/-- Checks 6 to 10 of R146 at a target with the leaf's permissions, then those of R373 and R367. -/
def permitted (s : State) (w : Who) (n : Need) (t : Target) (pr pw px : Bool) : Except Nat Target :=
  if n.r && !pr then .error 0x0A
  else if n.w && !pw then .error 0x09
  else if n.x && !px then .error 0x0B
  else if n.w && decide (t.loc = .void) && !n.voidOk then .error 0x0C
  else if t.sealed && (n.w || n.ldx) && !n.sealedOk then .error 0x14
  else if n.r && !pwinSpan s w n t.loc 0 then .error 0x0A
  else if n.w && !pwinSpan s w n t.loc 1 then .error 0x09
  else if n.x && !pwinSpan s w n t.loc 2 then .error 0x0B
  else if (n.r || n.x) && s.inEgress t.loc && !(n.egress || decide (w.level = .m)) then .error 0x0A
  else if !s.delivered t.loc then .error 0x30
  else match foreignRefusal s n t with
    | some c => .error c
    | none => .ok t

/-- The checks of R146 in order, on an address whose alias is resolved. Only cached translations and the directory change. An access that needs no
permission, RFLOOR.clr's, finds a bank that is not owned as a write does, and a member of ROUND has size 1 (R174; DESIGN CHOICE, log 81). -/
def checkXlat (s : State) (w : Who) (va : Nat) (n : Need) : Xlat Target :=
  if va ≥ 2 ^ 56 then ⟨.error 0x0D, s.micro, [], [], []⟩
  else if n.align && decide (va % n.size ≠ 0) then ⟨.error 0x03, s.micro, [], [], []⟩
  else if inUnassigned va then ⟨.error 0x08, s.micro, [], [], []⟩
  else if n.atomic && inHost va then ⟨.error 0x01, s.micro, [], [], []⟩
  else if inLs va then
    if !bankOwned s w va then ⟨.error (if n.x then 0x0B else if n.r then 0x0A else 0x09), s.micro, [], [], []⟩
    else ⟨permitted s w n { loc := .ls va } true true true, s.micro, [], [], []⟩
  else
    match translate s w va with
    | ⟨.error c, m, ns, gs, q⟩ => ⟨.error c, m, ns, gs, q⟩
    | ⟨.ok e, m, ns, gs, q⟩ =>
      let open_ := !(e.attr.getLsbD 0 && decide (w.level = .u))
      ⟨permitted s w n (targetOf s e va) (e.entry.getLsbD 5 && open_) (e.entry.getLsbD 6 && open_)
        (e.entry.getLsbD 7 && open_), m, ns, gs, q⟩

/-! ### Logical time (R300 to R302) -/

/-- A slice's clock rises to that of a member made there (R300). -/
def Micro.raiseSlice (m : Micro) (line c : Nat) : Micro :=
  let k := m.homeOf (64 * line)
  { m with clkSlice := SMap.set 0 m.clkSlice k (max (SMap.get 0 m.clkSlice k) c) }

/-- A stamp below the package minimum reads as the minimum (R302). -/
def Micro.raised (m : Micro) (t : Nat) : Nat := max t m.minClk

/-- A copy whose lease covers clock `c` (R301, R302). -/
def Micro.covers (m : Micro) (c : Nat) (img : Stamped) : Bool := decide (c ≤ img.rts) && decide (m.minClk ≤ img.rts)

/-! ### Watches (R393 to R395) -/

/-- The home's view of a region at the slice of a physical address (R292); of a peer's region, the last round known here (R299). -/
def State.viewOf (s : State) (region : Option Nat) (pa : Nat) : Nat :=
  match region with
  | none => 0
  | some r => if r < 4096 then (SMap.get 0 s.sliceViews (4096 * s.micro.homeOf pa + r)).toNat else (SMap.get 0 s.peerRounds r).toNat

/-- The round region of a physical line for the tag of a fill: the enabled region whose block holds it (R293). -/
def State.lineRegion (s : State) (line : Nat) : Option Nat := (s.regions.find? (fun p => p.2.holds (64 * line))).map (·.1)

/-- The number by which this package knows region `r` of the exporter behind port `p` (R299). -/
def peerRegionNo (p r : Nat) : Nat := 4096 * (p + 1) + r % 4096

/-- The region an instruction acts on: its own package's, or that of the exporter of a granted frame (R299). -/
def regionNo (t : Target) (r : Nat) : Nat :=
  match t.loc with
  | .foreign p _ => peerRegionNo p r
  | _ => r

/-- The round region whose tags a cached line carries: that of its block, whatever leaf it is filled through (R293). -/
def State.tagRegion (s : State) (t : Target) : Option Nat :=
  match t.loc with
  | .main pa => s.lineRegion (pa / 64)
  | _ => t.region.map (regionNo t)

/-- The stamp of a region's latest RPUB (R291): a store that comes after a fill of the region stands after it in the order, so that a bounded
read of the fill need not see it (R265). -/
def State.roundStamp (s : State) (region : Option Nat) : Nat :=
  match region with
  | none => 0
  | some r => match s.regions.find? (fun p => decide (p.1 = r)) with
    | some p => p.2.wts
    | none => 0

/-- Watch entries of a slice that cover a physical address and the access kind (R393, R394). -/
def Micro.watchesOn (m : Micro) (pa : Nat) (rd wr : Bool) : List Word :=
  ((List.range 16).map (fun i => SMap.get 0 m.watches (16 * m.homeOf pa + i))).filter (fun w =>
    let h := bitsOf w 56 52
    let mode := bitsOf w 61 60
    w.getLsbD 63 && decide (mode ≠ 0) && decide (bitsOf w 59 57 = 0) && decide (3 ≤ h) && decide (h ≤ 26)
      && decide (pa / 4 ^ h = bitsOf w 51 0 / 4 ^ h) && decide (bitsOf w 51 0 % 4 ^ h = 0)
      && ((rd && decide (mode % 2 = 1)) || (wr && decide (mode / 2 = 1))))

/-- An enabled watch covers a physical address (R394). -/
def Micro.watched (m : Micro) (pa : Nat) : Bool := !(m.watchesOn pa true true).isEmpty

/-- The requester a watch report names (R395): a cluster id 0 to 63 for a core; 0x100 with the port kind, or 0x200 with the
fabric port, for the others, whose party numbers begin at 1,024; what it names for the package's own accesses is not said (log 71). -/
def reportRequester (w : Who) : Nat := if w.device then Config.deviceRequester else if w.core < 1024 then clusterOf w.core else w.core - 1024

/-- A party outside the C-dies that reaches memory by physical address (R395): host 0x100, debug 0x102, fabric port p 0x200 + p. -/
def portWho (port clk : Nat) : Who := ⟨1024 + port, 0, 15, .m, 0, clk, 1, none, none, false⟩

/-- Report a watched access that was served at the slice (R395), and mark a thread's trap. -/
def watchReport (s : State) (w : Who) (l : Loc) (rd wr : Bool) : State :=
  match l with
  | .main pa =>
    (s.micro.watchesOn pa rd wr).foldl (fun s e =>
      let block := BitVec.ofNat 64 (bitsOf e 51 0)
      let kind := (if rd then 1 else 0) + (if wr then 2 else 0) + reportRequester w * 4
      let s := { s with sdie := { s.sdie with watchReports := s.sdie.watchReports ++ [(block, BitVec.ofNat 64 kind, BitVec.ofNat 64 s.cycle)] } }
      if e.getLsbD 62 then
        match w.thread with
        | some r => s.setCtx r { s.ctxOf r with watchHit := some block }
        | none => s
      else s) s
  | _ => s

/-! ### Checking an access -/

/-- The lines that a translation has read at their homes are tested against the watches (R394). -/
def watchedWalk (s : State) (w : Who) (lines : List Nat) : State :=
  lines.foldl (fun s l => watchReport s { w with thread := none } (.main (64 * l)) true false) s

/-- Check an access; the state carries the caches' changes and the notices sent. -/
def check (s : State) (w : Who) (va : Nat) (n : Need) : Except Nat Target × State :=
  let x := checkXlat s w (resolveAlias w.core va) n
  (x.ans, watchedWalk { s with micro := x.micro, agenda := s.agenda ++ x.notes } w x.reads)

◆ WHAT IS BEING ASKED: Taking the entries above, print exactly the lines starting at the line with "51 0 % 4 ^ h = 0)" and ending at the line with "def check (s", both included.

◆ ANSWER FOR THE TASK:
      && decide (pa / 4 ^ h = bitsOf w 51 0 / 4 ^ h) && decide (bitsOf w 51 0 % 4 ^ h = 0)
      && ((rd && decide (mode % 2 = 1)) || (wr && decide (mode / 2 = 1))))

/-- An enabled watch covers a physical address (R394). -/
def Micro.watched (m : Micro) (pa : Nat) : Bool := !(m.watchesOn pa true true).isEmpty

/-- The requester a watch report names (R395): a cluster id 0 to 63 for a core; 0x100 with the port kind, or 0x200 with the
fabric port, for the others, whose party numbers begin at 1,024; what it names for the package's own accesses is not said (log 71). -/
def reportRequester (w : Who) : Nat := if w.device then Config.deviceRequester else if w.core < 1024 then clusterOf w.core else w.core - 1024

/-- A party outside the C-dies that reaches memory by physical address (R395): host 0x100, debug 0x102, fabric port p 0x200 + p. -/
def portWho (port clk : Nat) : Who := ⟨1024 + port, 0, 15, .m, 0, clk, 1, none, none, false⟩

/-- Report a watched access that was served at the slice (R395), and mark a thread's trap. -/
def watchReport (s : State) (w : Who) (l : Loc) (rd wr : Bool) : State :=
  match l with
  | .main pa =>
    (s.micro.watchesOn pa rd wr).foldl (fun s e =>
      let block := BitVec.ofNat 64 (bitsOf e 51 0)
      let kind := (if rd then 1 else 0) + (if wr then 2 else 0) + reportRequester w * 4
      let s := { s with sdie := { s.sdie with watchReports := s.sdie.watchReports ++ [(block, BitVec.ofNat 64 kind, BitVec.ofNat 64 s.cycle)] } }
      if e.getLsbD 62 then
        match w.thread with
        | some r => s.setCtx r { s.ctxOf r with watchHit := some block }
        | none => s
      else s) s
  | _ => s

/-! ### Checking an access -/

/-- The lines that a translation has read at their homes are tested against the watches (R394). -/
def watchedWalk (s : State) (w : Who) (lines : List Nat) : State :=
  lines.foldl (fun s l => watchReport s { w with thread := none } (.main (64 * l)) true false) s

/-- Check an access; the state carries the caches' changes and the notices sent. -/
def check (s : State) (w : Who) (va : Nat) (n : Need) : Except Nat Target × State :=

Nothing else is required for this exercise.